Data for this exercise →
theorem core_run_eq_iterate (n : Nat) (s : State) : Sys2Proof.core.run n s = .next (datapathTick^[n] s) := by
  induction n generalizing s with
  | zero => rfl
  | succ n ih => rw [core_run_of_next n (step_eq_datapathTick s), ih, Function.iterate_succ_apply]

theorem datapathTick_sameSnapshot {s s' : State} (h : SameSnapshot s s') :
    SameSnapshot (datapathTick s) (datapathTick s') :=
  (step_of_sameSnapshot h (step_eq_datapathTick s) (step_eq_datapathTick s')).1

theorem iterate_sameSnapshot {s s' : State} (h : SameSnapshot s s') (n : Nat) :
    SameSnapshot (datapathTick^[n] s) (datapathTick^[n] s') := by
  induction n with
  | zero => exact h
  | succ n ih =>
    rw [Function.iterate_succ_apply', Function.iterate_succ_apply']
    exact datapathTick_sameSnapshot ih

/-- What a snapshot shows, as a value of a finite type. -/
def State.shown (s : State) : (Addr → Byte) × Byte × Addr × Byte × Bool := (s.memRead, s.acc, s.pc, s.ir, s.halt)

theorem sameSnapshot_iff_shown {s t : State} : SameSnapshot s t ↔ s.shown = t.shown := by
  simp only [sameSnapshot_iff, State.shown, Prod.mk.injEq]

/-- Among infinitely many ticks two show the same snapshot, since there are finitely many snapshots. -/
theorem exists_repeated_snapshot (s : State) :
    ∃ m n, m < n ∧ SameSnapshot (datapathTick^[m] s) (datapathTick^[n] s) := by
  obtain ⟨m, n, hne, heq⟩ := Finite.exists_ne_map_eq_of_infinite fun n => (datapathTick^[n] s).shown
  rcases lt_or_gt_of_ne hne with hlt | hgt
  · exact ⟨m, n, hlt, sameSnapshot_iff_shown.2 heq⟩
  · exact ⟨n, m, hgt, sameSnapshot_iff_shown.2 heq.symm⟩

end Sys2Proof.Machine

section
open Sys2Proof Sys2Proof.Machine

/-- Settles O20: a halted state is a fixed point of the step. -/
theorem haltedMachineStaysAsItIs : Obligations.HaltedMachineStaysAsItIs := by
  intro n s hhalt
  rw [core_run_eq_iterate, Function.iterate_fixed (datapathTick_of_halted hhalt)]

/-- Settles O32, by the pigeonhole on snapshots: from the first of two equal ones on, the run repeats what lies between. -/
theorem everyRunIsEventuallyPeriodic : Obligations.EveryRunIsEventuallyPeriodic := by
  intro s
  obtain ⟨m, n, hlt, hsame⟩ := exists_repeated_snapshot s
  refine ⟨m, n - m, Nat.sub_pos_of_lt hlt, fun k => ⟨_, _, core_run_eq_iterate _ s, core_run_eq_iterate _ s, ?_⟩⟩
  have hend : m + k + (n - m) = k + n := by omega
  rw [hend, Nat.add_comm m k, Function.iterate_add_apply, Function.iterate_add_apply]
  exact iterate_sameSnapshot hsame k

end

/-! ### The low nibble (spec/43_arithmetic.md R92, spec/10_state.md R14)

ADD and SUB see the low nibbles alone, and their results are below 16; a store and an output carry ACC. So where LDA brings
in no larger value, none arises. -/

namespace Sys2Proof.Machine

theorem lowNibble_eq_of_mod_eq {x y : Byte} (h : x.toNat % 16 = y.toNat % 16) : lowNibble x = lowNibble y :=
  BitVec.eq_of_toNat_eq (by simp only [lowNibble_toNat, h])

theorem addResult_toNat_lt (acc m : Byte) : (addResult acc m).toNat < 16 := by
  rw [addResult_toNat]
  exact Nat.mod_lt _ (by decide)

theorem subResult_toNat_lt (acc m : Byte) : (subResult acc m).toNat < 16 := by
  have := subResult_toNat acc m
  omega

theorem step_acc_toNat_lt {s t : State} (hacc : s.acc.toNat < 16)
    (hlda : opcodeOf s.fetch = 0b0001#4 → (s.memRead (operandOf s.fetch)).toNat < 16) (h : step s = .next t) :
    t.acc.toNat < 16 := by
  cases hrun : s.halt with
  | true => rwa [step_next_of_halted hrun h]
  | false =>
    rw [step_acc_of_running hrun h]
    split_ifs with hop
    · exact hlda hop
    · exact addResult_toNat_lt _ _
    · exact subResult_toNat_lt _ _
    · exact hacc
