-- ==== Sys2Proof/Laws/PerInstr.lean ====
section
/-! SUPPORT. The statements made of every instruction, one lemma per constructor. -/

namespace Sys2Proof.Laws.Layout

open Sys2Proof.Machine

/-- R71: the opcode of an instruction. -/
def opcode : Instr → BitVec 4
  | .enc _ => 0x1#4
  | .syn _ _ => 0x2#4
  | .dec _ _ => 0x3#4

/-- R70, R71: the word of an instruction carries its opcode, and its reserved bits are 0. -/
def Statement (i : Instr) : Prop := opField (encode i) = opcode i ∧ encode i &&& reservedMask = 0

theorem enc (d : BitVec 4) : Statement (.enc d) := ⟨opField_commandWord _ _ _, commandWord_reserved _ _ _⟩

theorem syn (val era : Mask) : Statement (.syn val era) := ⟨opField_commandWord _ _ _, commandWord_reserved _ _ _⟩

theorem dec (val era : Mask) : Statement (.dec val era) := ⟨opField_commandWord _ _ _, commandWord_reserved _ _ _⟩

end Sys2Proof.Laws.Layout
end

What to produce → Scan the lines above for "SameSnapshot (datapathTick^[n] s)" and for "open Sys2Proof Sys2Proof.Machine". Repeat exactly the line holding each of them and every line in between.

Problem solution →
    SameSnapshot (datapathTick^[n] s) (datapathTick^[n] s') := by
  induction n with
  | zero => exact h
  | succ n ih =>
    rw [Function.iterate_succ_apply', Function.iterate_succ_apply']
    exact datapathTick_sameSnapshot ih

/-- What a snapshot shows, as a value of a finite type. -/
def State.shown (s : State) : (Addr → Byte) × Byte × Addr × Byte × Bool := (s.memRead, s.acc, s.pc, s.ir, s.halt)

theorem sameSnapshot_iff_shown {s t : State} : SameSnapshot s t ↔ s.shown = t.shown := by
  simp only [sameSnapshot_iff, State.shown, Prod.mk.injEq]

/-- Among infinitely many ticks two show the same snapshot, since there are finitely many snapshots. -/
theorem exists_repeated_snapshot (s : State) :
    ∃ m n, m < n ∧ SameSnapshot (datapathTick^[m] s) (datapathTick^[n] s) := by
  obtain ⟨m, n, hne, heq⟩ := Finite.exists_ne_map_eq_of_infinite fun n => (datapathTick^[n] s).shown
  rcases lt_or_gt_of_ne hne with hlt | hgt
  · exact ⟨m, n, hlt, sameSnapshot_iff_shown.2 heq⟩
  · exact ⟨n, m, hgt, sameSnapshot_iff_shown.2 heq.symm⟩

end Sys2Proof.Machine

section
open Sys2Proof Sys2Proof.Machine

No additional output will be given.